**Excerpted records:**

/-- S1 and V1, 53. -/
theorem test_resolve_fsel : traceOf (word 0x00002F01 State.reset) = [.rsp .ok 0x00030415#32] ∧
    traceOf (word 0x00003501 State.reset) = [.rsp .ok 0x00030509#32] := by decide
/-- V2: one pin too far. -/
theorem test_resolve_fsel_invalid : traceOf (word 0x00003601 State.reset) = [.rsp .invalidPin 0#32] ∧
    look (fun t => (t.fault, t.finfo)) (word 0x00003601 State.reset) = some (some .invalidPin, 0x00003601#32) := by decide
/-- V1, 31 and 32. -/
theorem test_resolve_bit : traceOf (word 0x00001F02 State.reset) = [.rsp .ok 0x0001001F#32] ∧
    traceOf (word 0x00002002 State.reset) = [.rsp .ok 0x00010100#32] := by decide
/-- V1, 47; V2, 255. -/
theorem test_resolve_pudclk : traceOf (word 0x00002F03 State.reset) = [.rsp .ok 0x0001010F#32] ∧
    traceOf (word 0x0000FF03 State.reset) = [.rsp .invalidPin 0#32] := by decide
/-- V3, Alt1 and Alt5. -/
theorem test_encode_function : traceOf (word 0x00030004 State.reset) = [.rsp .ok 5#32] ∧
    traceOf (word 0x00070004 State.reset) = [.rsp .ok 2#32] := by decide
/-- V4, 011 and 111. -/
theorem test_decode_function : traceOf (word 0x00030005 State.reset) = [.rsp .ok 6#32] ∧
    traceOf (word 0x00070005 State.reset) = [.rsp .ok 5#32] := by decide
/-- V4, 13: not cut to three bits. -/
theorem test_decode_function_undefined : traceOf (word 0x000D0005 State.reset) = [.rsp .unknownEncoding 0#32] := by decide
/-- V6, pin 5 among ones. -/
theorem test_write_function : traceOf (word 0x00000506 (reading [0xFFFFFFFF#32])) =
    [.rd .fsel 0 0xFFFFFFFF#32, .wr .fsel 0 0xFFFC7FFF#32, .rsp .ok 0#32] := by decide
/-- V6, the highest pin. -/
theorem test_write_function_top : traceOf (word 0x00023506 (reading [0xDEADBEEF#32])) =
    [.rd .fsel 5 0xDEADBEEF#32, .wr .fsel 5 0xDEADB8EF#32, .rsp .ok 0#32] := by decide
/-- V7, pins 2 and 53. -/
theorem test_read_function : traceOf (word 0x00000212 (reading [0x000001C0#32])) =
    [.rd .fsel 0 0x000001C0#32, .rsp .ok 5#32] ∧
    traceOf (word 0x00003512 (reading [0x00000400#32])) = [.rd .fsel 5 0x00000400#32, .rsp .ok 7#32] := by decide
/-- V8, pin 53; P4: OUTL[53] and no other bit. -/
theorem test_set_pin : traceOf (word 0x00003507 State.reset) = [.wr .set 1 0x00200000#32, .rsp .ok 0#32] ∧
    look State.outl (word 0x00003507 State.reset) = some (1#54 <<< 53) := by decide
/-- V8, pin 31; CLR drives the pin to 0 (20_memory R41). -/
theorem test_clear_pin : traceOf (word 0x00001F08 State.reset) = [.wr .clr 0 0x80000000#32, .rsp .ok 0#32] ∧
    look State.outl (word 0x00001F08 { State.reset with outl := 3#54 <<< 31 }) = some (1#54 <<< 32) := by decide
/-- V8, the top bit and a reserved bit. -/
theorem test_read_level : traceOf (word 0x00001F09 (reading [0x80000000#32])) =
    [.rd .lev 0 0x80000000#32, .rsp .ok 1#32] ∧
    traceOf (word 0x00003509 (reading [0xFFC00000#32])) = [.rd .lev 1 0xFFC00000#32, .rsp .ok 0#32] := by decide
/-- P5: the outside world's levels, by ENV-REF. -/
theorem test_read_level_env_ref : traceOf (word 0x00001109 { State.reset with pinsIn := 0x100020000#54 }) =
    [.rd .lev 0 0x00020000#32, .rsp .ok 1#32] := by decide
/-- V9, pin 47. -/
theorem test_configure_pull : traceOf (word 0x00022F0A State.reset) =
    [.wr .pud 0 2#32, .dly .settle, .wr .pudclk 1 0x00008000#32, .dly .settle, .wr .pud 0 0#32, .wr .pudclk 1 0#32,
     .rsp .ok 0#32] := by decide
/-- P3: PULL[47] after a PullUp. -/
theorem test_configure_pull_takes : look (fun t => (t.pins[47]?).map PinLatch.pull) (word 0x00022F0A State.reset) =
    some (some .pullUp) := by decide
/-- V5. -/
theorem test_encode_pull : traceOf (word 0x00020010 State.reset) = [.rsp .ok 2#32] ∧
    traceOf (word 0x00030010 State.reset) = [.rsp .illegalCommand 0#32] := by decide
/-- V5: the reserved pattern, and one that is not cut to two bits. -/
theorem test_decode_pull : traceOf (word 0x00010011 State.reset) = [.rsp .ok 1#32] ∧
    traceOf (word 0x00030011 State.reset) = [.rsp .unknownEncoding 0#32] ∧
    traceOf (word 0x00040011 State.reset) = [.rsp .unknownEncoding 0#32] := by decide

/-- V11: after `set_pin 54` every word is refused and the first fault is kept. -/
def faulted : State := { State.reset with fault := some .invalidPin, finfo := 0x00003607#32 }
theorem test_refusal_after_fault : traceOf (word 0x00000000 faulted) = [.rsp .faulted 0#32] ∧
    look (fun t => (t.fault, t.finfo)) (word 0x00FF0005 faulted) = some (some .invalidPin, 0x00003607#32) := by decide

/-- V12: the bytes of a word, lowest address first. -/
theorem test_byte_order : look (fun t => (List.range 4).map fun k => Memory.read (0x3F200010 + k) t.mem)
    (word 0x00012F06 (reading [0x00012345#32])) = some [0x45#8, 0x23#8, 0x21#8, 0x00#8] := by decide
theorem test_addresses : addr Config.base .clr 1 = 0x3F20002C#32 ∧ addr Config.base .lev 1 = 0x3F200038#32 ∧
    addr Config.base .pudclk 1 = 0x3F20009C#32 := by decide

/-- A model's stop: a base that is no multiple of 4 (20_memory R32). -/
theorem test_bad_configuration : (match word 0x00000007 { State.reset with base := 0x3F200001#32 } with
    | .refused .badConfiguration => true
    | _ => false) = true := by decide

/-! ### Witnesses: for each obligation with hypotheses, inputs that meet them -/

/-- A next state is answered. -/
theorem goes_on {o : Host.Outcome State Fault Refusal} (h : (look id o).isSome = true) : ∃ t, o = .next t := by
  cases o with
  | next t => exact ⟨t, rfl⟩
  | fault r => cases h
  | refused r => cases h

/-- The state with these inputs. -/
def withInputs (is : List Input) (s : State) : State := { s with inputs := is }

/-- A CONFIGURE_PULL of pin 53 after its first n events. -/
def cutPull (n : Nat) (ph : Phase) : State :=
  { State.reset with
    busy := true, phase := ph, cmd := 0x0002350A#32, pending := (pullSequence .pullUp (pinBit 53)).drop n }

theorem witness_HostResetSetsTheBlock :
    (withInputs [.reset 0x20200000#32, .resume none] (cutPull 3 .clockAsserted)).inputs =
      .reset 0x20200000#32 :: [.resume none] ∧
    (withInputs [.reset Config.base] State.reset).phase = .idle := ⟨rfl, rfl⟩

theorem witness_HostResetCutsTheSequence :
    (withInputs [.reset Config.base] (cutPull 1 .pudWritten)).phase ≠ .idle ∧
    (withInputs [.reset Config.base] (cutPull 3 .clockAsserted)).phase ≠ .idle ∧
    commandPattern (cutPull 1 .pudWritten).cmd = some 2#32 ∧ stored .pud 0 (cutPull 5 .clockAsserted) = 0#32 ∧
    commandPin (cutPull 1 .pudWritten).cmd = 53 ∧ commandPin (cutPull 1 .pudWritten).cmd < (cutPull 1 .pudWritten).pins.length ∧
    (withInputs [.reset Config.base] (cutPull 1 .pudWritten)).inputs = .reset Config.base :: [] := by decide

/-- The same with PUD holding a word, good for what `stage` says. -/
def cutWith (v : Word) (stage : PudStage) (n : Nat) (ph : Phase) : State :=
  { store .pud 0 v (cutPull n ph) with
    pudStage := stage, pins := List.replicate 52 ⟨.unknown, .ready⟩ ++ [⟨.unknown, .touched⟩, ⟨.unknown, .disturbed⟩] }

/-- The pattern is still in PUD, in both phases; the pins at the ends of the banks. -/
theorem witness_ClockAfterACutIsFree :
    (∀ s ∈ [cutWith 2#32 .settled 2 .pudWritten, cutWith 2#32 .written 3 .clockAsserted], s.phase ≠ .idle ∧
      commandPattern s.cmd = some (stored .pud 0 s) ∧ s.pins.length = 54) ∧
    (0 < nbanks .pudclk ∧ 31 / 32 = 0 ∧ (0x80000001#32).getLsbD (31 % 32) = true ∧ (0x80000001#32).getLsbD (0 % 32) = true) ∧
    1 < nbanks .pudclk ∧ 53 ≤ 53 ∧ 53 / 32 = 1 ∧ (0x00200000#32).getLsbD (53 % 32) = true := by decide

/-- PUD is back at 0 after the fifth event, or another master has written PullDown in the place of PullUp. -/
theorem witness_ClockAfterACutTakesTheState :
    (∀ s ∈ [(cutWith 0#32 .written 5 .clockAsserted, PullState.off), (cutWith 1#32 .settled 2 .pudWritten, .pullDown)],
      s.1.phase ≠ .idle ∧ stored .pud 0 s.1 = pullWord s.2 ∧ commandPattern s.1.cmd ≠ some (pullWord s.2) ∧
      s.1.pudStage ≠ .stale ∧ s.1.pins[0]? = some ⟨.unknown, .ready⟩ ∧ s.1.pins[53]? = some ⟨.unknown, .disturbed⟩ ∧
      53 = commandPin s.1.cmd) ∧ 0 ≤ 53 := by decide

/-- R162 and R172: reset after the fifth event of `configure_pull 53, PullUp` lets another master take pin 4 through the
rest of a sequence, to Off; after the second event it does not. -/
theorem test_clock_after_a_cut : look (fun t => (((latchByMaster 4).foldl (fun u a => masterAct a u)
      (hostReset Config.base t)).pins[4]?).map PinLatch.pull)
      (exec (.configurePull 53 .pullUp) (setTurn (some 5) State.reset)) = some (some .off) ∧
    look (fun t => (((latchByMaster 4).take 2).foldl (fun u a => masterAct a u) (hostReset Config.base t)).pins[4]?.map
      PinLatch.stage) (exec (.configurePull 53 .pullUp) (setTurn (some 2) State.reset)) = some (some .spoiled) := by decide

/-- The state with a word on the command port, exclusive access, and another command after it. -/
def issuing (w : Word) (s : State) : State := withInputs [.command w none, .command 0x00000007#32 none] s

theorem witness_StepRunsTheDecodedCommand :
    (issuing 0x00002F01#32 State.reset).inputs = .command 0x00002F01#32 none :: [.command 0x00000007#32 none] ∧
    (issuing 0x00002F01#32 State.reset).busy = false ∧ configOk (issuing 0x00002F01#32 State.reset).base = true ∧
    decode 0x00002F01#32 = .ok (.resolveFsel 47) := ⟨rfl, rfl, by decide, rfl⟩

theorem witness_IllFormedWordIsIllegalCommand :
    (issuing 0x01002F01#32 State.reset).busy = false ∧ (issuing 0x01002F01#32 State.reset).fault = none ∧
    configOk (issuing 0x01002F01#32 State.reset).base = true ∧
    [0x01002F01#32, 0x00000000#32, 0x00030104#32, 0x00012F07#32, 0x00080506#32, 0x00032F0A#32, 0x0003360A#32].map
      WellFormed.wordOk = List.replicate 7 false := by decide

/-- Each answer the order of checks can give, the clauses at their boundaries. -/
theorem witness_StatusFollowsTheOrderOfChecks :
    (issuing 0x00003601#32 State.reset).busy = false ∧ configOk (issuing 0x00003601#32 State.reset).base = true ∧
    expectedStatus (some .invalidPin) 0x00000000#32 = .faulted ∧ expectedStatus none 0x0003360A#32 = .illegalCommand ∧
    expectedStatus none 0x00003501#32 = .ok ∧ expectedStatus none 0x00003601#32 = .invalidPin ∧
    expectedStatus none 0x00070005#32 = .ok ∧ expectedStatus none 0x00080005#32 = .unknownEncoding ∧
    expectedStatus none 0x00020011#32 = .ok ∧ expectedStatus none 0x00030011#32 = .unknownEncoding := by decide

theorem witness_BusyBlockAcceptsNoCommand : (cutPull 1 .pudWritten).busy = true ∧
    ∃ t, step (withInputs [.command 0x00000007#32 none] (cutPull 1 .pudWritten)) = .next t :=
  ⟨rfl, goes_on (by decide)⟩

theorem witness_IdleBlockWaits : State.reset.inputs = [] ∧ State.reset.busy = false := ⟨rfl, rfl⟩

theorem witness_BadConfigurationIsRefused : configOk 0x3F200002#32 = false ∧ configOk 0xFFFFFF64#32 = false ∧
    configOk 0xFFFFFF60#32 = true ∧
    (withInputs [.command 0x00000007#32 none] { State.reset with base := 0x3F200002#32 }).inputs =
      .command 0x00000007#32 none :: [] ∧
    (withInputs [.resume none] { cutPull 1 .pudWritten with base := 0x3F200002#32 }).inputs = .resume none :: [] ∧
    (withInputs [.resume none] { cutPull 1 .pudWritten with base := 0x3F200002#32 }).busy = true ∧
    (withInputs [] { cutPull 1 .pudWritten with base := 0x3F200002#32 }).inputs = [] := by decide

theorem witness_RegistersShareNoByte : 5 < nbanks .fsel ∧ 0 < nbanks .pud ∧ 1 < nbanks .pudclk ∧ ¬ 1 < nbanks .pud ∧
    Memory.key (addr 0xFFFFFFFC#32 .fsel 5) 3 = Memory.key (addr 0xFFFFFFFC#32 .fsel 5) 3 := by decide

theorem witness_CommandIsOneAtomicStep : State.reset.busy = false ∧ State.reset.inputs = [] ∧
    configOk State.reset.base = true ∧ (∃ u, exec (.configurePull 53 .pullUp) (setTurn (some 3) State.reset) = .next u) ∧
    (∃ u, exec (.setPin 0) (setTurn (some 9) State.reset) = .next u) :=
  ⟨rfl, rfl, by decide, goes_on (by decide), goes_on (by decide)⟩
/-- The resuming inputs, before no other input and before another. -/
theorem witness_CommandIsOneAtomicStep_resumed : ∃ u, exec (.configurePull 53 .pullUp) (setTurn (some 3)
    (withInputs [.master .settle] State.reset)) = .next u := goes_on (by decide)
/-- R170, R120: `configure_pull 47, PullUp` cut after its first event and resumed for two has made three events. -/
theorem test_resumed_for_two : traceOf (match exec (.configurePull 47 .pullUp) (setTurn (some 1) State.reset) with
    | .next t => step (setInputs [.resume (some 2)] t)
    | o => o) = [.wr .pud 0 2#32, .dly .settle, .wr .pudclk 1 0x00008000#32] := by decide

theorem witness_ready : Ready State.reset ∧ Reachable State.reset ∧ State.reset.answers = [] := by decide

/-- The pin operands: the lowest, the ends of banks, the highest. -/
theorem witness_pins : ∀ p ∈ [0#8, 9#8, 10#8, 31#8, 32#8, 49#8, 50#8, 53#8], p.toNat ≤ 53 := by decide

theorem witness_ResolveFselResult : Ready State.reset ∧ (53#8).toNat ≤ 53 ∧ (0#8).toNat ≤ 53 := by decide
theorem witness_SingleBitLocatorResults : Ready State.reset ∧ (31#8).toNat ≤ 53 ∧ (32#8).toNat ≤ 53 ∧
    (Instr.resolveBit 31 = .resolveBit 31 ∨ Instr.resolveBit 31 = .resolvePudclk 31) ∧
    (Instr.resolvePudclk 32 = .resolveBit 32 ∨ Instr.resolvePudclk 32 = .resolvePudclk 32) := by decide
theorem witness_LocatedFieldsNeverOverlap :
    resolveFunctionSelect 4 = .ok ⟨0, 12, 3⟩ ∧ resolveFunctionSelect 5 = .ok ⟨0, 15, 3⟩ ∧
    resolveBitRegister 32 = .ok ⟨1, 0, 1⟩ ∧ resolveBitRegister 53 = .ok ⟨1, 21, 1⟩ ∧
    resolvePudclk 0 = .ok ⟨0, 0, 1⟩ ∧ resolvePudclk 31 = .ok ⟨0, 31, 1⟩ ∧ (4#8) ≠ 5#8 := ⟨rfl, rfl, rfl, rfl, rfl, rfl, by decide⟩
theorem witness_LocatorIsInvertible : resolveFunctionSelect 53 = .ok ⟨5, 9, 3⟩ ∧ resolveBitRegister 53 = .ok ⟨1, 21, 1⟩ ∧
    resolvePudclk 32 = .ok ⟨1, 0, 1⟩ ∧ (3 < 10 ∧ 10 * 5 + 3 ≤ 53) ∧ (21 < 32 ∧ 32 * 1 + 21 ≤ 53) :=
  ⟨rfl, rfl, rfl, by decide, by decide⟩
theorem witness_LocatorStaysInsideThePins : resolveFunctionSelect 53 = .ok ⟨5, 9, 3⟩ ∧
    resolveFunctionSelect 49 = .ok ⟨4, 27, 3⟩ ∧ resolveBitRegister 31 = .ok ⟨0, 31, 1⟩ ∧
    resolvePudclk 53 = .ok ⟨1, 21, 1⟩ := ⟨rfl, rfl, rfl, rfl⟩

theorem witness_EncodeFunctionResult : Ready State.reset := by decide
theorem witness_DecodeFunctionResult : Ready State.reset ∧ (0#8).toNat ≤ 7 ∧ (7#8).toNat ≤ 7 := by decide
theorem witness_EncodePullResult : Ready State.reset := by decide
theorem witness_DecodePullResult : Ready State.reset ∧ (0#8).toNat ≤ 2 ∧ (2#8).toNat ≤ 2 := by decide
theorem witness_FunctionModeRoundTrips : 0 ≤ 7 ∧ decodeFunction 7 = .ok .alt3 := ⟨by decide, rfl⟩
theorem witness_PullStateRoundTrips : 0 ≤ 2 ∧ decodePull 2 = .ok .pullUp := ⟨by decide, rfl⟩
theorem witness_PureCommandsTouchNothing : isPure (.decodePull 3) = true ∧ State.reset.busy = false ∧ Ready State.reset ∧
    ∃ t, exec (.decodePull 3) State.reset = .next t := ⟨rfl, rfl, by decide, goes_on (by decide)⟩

**Activity:** Would you please repeat exactly the lines above, starting at the line with "traceOf (word 0x00070004" and stopping at the line with "2 and 53. -/", both included?

**Your response:**
    traceOf (word 0x00070004 State.reset) = [.rsp .ok 2#32] := by decide
/-- V4, 011 and 111. -/
theorem test_decode_function : traceOf (word 0x00030005 State.reset) = [.rsp .ok 6#32] ∧
    traceOf (word 0x00070005 State.reset) = [.rsp .ok 5#32] := by decide
/-- V4, 13: not cut to three bits. -/
theorem test_decode_function_undefined : traceOf (word 0x000D0005 State.reset) = [.rsp .unknownEncoding 0#32] := by decide
/-- V6, pin 5 among ones. -/
theorem test_write_function : traceOf (word 0x00000506 (reading [0xFFFFFFFF#32])) =
    [.rd .fsel 0 0xFFFFFFFF#32, .wr .fsel 0 0xFFFC7FFF#32, .rsp .ok 0#32] := by decide
/-- V6, the highest pin. -/
theorem test_write_function_top : traceOf (word 0x00023506 (reading [0xDEADBEEF#32])) =
    [.rd .fsel 5 0xDEADBEEF#32, .wr .fsel 5 0xDEADB8EF#32, .rsp .ok 0#32] := by decide
/-- V7, pins 2 and 53. -/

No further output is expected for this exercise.